Work instruction: Set down exactly the first line of the entries and every line after it, through the line with "the earliest record".
───── Records for this task ─────
-- ==== Sys2Proof/Machine/Fabric.lean ====
section
/-! DEFINITION. The token network: what an input accepts, the matching store with its carve-out and overflow area, parity refusals, and the
idle flush of a count table (R106, R107, R111 to R121, R213). -/

namespace Sys2Proof.Machine

open Sys2Proof

/-- The operand ports of a context word (R111): A, B, C from a port, and P under a predicate or on STEER and GATE. -/
def operandPorts (w : W64) : List Nat :=
  let c := CW.unpack w
  (if c.sa = 0 then [0] else []) ++ (if c.sb = 0 then [1] else []) ++ (if c.sc = 0 then [2] else [])
    ++ (if c.pm ≠ 0 || opOf w == 0x50 || opOf w == 0x51 then [3] else [])

/-- The set index of an identity (R112). -/
def setIndex (e : Nat) (id : Ident) : Nat :=
  (id.seq.toNat % 128) ^^^ (id.time.round.toNat % 128) ^^^ (id.time.batch.toNat % 128) ^^^ (e % 8 * 16 + id.k * 2)

/-- Two entries share a set of one cluster (R112). -/
def sameSet (e : Nat) (id : Ident) (m : MEntry) : Bool := m.e / 8 == e / 8 && setIndex m.e m.id == setIndex e id

def isWay (m : MEntry) : Bool := m.place == .way
def isCarve (m : MEntry) : Bool := match m.place with
  | .carve _ => true
  | _ => false
def isOvfl (m : MEntry) : Bool := match m.place with
  | .ovfl _ => true
  | _ => false

/-- The entry of least allocation order, compared modulo 2^32 as distances from the next order (R114). -/
def earliest (next : W32) : List MEntry → Option MEntry
  | [] => none
  | m :: l => match earliest next l with
    | none => some m
    | some n => if (next - n.ord).toNat < (next - m.ord).toNat then some m else some n

/-- The lowest record index, from 0, that a list does not use. -/
def freeIndex (used : List Nat) : Nat → Nat → Nat
  | 0, n => n
  | k + 1, n => if used.contains n then freeIndex used k (n + 1) else n

/-- The index of a carve-out or overflow record. -/
def placeIx (m : MEntry) : Nat := match m.place with
  | .carve i => i
  | .ovfl i => i
  | .way => 0

/-- The entries with one moved to another place. -/
def movePlace (l : List MEntry) (m : MEntry) (p : Place) : List MEntry :=
  l.map fun x => if x.e == m.e && x.id == m.id && x.ord == m.ord then { x with place := p, raw := [] } else x

/-- Makes room for one new entry of an identity (R114, R115): the earliest entry of a full set moves to the carve-out, the earliest record
of a full carve-out to the overflow area; none when the overflow area is full or disabled. -/
def makeWay (s : State) (c : CoreId) (e : Nat) (id : Ident) : Option (List MEntry) :=
  let l := mstoreOf s c
  let next := tgetD s.x.mord (c, e / 8) 0
  let ways := l.filter fun m => isWay m && sameSet e id m
  if ways.length < 8 then some l
  else
    let carved := l.filter isCarve
    let cap := 16 * tgetD s.x.carve c 0
    let l1 : Option (List MEntry) :=
      if carved.length < cap then some l
      else
        let ovl := l.filter isOvfl
        if ovl.length < (tgetD s.movl c 0).toNat then
          match earliest next carved with
          | some m => some (movePlace l m (.ovfl (freeIndex (ovl.map placeIx) ovl.length 0)))
          | none => some l
        else none
    l1.bind fun l =>
      let carved := l.filter isCarve
      match earliest next ways with
      | none => some l
      | some m =>
        if carved.length < cap then some (movePlace l m (.carve (freeIndex (carved.map placeIx) carved.length 0)))
        else
          let ovl := l.filter isOvfl
          some (movePlace l m (.ovfl (freeIndex (ovl.map placeIx) ovl.length 0)))

/-- Allocates an entry (R113, R114, R437); none for MATCH_OVERFLOW (R115). -/
def allocEntry (s : State) (c : CoreId) (e : Nat) (id : Ident) (kind : MKind) (a b d p : Option Token) : Option State :=
  (makeWay s c e id).map fun l =>
    let o := tgetD s.x.mord (c, e / 8) 0
    let s := setMstore s c (l ++ [⟨e, id, kind, a, b, d, p, .way, o, none, []⟩])
    { s with x := { s.x with mord := tset s.x.mord (c, e / 8) (o + 1) } }

/-- The state entry of an identity (R437). -/
def stateEntry (s : State) (c : CoreId) (e : Nat) (id : Ident) : Option RunSt :=
  (mstoreOf s c).findSome? fun m =>
    if m.e == e && m.id == id then (match m.kind with
      | .state r => some r
      | _ => none) else none

/-- The entry is the state entry of an identity. -/
def isStateOf (e : Nat) (id : Ident) (m : MEntry) : Bool :=
  m.e == e && m.id == id && (match m.kind with
    | .state _ => true
    | _ => false)

/-- The entry holds waiting operands of an identity. -/
def isOperandsOf (e : Nat) (id : Ident) (m : MEntry) : Bool := m.e == e && m.id == id && m.kind == .operands

/-- The entry is a state entry that an accepted set of the identity has claimed. -/
def isClaimOf (e : Nat) (id : Ident) (m : MEntry) : Bool := m.e == e && m.id == id && m.kind == .claimed

/-- The entry holds a token of a PROBE of a slot, of a time. -/
def isHeldOf (e k : Nat) (t : Time) (m : MEntry) : Bool :=
  m.e == e && m.id.k == k && m.id.time == t && (match m.kind with
    | .held _ => true
    | _ => false)

/-- The tokens of a time that a PROBE holds, in the order in which they arrived. -/
def heldToks (s : State) (sl : Slot) (t : Time) : List Token :=
  (mstoreOf s sl.core).filterMap fun m => if isHeldOf sl.e sl.k t m then (match m.kind with
    | .held x => some x
    | _ => none) else none

/-- The state with a state entry's value replaced. -/
def setState (s : State) (c : CoreId) (e : Nat) (id : Ident) (r : RunSt) : State :=
  setMstore s c (mapIf (isStateOf e id) (fun m => { m with kind := .state r }) (mstoreOf s c))

/-- The identity of a token at its context (R111). -/
def identOf (t : Token) : Ident := ⟨t.ctx.toNat, t.time, t.seq⟩

/-- A set with a token put on one port. -/
def withPort (o : OpSet) (port : Nat) (t : Token) : OpSet :=
  match port with
  | 0 => { o with a := some t, port := 0 }
  | 1 => { o with b := some t, port := 1 }
  | 2 => { o with c := some t, port := 2 }
  | _ => { o with p := some t, port := 3 }

/-- The token on a port of a set. -/
def onPort (o : OpSet) (port : Nat) : Option Token :=
  match port with
  | 0 => o.a
  | 1 => o.b
  | 2 => o.c
  | _ => o.p

/-- A complete set joins its element's issue queue (R117, R118); none while the queue is full. -/
def enqueue (s : State) (sl : Slot) (o : OpSet) : Option State :=
  if 16 ≤ queuedIn s sl.core sl.e then none
  else some (setIq s sl.core sl.e (enter (newSet s sl.core o) (iqOf s sl.core sl.e)))

/-- What an input answers to a token: accepted with the new state, not accepted, or a search of the overflow area to wait for (R115). -/
inductive Acc where
  | yes (s : State)
  | no
  | search
  | overflow
  deriving DecidableEq, Repr

/-- A node raises MATCH_OVERFLOW for a token it cannot hold (R115): it parks, and the token stays in its sender's buffer. -/
def overflowPark (s : State) (sl : Slot) (n : Node) (id : Ident) : State :=
  if (parkedOf s sl).any fun p => p.code == Code.matchOverflow && p.set.id == id then s
  else parkSet s sl n ⟨id, none, none, none, none, 0, []⟩ Code.matchOverflow 0 (.core sl.core)

/-- The state that TRED and ALL keep for a set's time: the next SEQ (R177). -/
def foldNext (s : State) (sl : Slot) (id : Ident) : Nat :=
  match stateEntry s sl.core sl.e { id with seq := 0 } with
  | some r => r.next
  | none => 0

/-- A complete set of TRED or ALL that is ahead of its turn (R177). -/
def foldWaits (s : State) (sl : Slot) (n : Node) (o : OpSet) : Bool :=
  let op := opOf n.word
  (op == 0x5A || op == 0x5B) && decide (foldNext s sl o.id < o.id.seq.toNat) && decide (o.id.seq.toNat < (CW.unpack n.word).imm.toNat)

/-- The identity of the state entry that a complete set will use: CNT, SCAN and CONSOL for a record or an END, TRED and ALL for a token that
they fold (R176, R177, R184, R185, R437). -/
def stateRef (n : Node) (o : OpSet) : Option Ident :=
  let op := opOf n.word
  let w := CW.unpack n.word
  if op == 0x58 || op == 0x63 || op == 0x64 then
    if !(isEnd o.a || isEnd o.p) && (isNul o.a || !pMatches w o.p) then none else some o.id
  else if op == 0x5A || op == 0x5B then
    if w.imm.toNat ≤ o.id.seq.toNat || (!isEnd o.a && !pMatches w o.p) then none else some { o.id with seq := 0 }
  else none

/-- The identity of the state entry that a complete set needs: an END of a stream uses one and needs none (R176, R437). -/
def stateId (n : Node) (o : OpSet) : Option Ident :=
  let op := opOf n.word
  if (op == 0x58 || op == 0x63 || op == 0x64) && (isEnd o.a || isEnd o.p) then none else stateRef n o

/-- A set that is accepted behind the head of its element's queue, or that the matching store keeps for its node, needs the state entry of an
identity. -/
def needsLater (s : State) (c : CoreId) (e : Nat) (id : Ident) : Bool :=
  match node? s ⟨c, e, id.k⟩ with
  | none => false
  | some n =>
    (iqOf s c e).tail.any (fun q => q.set.id.k == id.k && stateId n q.set == some id)
      || (mstoreOf s c).any fun m => m.e == e && m.done.isSome && m.id.k == id.k && stateId n (entrySet m) == some id

/-- The state without a state entry; its place stays claimed for a set of the identity that has been accepted since (R437). -/
def freeState (s : State) (c : CoreId) (e : Nat) (id : Ident) : State :=
  setMstore s c (if needsLater s c e id then mapIf (isStateOf e id) (fun m => { m with kind := .claimed }) (mstoreOf s c)
    else (mstoreOf s c).filter fun m => !isStateOf e id m)

/-- The set's operands stand in an entry of the matching store, which is allocated where the identity has none (R113). -/
def keepSet (s : State) (sl : Slot) (o : OpSet) : Option State :=
  if (mstoreOf s sl.core).any (isOperandsOf sl.e o.id) then
    some (setMstore s sl.core (mapIf (isOperandsOf sl.e o.id) (fun x => { x with a := o.a, b := o.b, c := o.c, p := o.p })
      (mstoreOf s sl.core)))
  else allocEntry s sl.core sl.e o.id .operands o.a o.b o.c o.p

/-- Marks the entry of an identity complete, to follow into the issue queue (R125, R177). -/
def markDone (s : State) (sl : Slot) (id : Ident) : State :=
  { setMstore s sl.core (mapIf (isOperandsOf sl.e id) (fun x => { x with done := some s.serial }) (mstoreOf s sl.core)) with
    serial := s.serial + 1 }

/-- The state without an identity's waiting operands. -/
def freeOperands (s : State) (sl : Slot) (id : Ident) : State :=
  setMstore s sl.core ((mstoreOf s sl.core).filter fun x => !isOperandsOf sl.e id x)

/-- Whether a set's records in the overflow area have still to be searched (R115). -/
def unsearched (s : State) (sl : Slot) (id : Ident) (searched : Bool) : Bool :=
  !searched && (mstoreOf s sl.core).any fun m => isOvfl m && sameSet sl.e id m

/-- The state entry that a complete set will use has still to be found in the overflow area (R115, R437). -/
def stateAway (s : State) (sl : Slot) (n : Node) (o : OpSet) (searched : Bool) : Bool :=
  match stateRef n o with
  | none => false
  | some id => match first? (fun m => isStateOf sl.e id m || isClaimOf sl.e id m) (mstoreOf s sl.core) with
    | some m => isOvfl m && !searched
    | none => unsearched s sl id searched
─────
Response box:
-- ==== Sys2Proof/Machine/Fabric.lean ====
section
/-! DEFINITION. The token network: what an input accepts, the matching store with its carve-out and overflow area, parity refusals, and the
idle flush of a count table (R106, R107, R111 to R121, R213). -/

namespace Sys2Proof.Machine

open Sys2Proof

/-- The operand ports of a context word (R111): A, B, C from a port, and P under a predicate or on STEER and GATE. -/
def operandPorts (w : W64) : List Nat :=
  let c := CW.unpack w
  (if c.sa = 0 then [0] else []) ++ (if c.sb = 0 then [1] else []) ++ (if c.sc = 0 then [2] else [])
    ++ (if c.pm ≠ 0 || opOf w == 0x50 || opOf w == 0x51 then [3] else [])

/-- The set index of an identity (R112). -/
def setIndex (e : Nat) (id : Ident) : Nat :=
  (id.seq.toNat % 128) ^^^ (id.time.round.toNat % 128) ^^^ (id.time.batch.toNat % 128) ^^^ (e % 8 * 16 + id.k * 2)

/-- Two entries share a set of one cluster (R112). -/
def sameSet (e : Nat) (id : Ident) (m : MEntry) : Bool := m.e / 8 == e / 8 && setIndex m.e m.id == setIndex e id

def isWay (m : MEntry) : Bool := m.place == .way
def isCarve (m : MEntry) : Bool := match m.place with
  | .carve _ => true
  | _ => false
def isOvfl (m : MEntry) : Bool := match m.place with
  | .ovfl _ => true
  | _ => false

/-- The entry of least allocation order, compared modulo 2^32 as distances from the next order (R114). -/
def earliest (next : W32) : List MEntry → Option MEntry
  | [] => none
  | m :: l => match earliest next l with
    | none => some m
    | some n => if (next - n.ord).toNat < (next - m.ord).toNat then some m else some n

/-- The lowest record index, from 0, that a list does not use. -/
def freeIndex (used : List Nat) : Nat → Nat → Nat
  | 0, n => n
  | k + 1, n => if used.contains n then freeIndex used k (n + 1) else n

/-- The index of a carve-out or overflow record. -/
def placeIx (m : MEntry) : Nat := match m.place with
  | .carve i => i
  | .ovfl i => i
  | .way => 0

/-- The entries with one moved to another place. -/
def movePlace (l : List MEntry) (m : MEntry) (p : Place) : List MEntry :=
  l.map fun x => if x.e == m.e && x.id == m.id && x.ord == m.ord then { x with place := p, raw := [] } else x

/-- Makes room for one new entry of an identity (R114, R115): the earliest entry of a full set moves to the carve-out, the earliest record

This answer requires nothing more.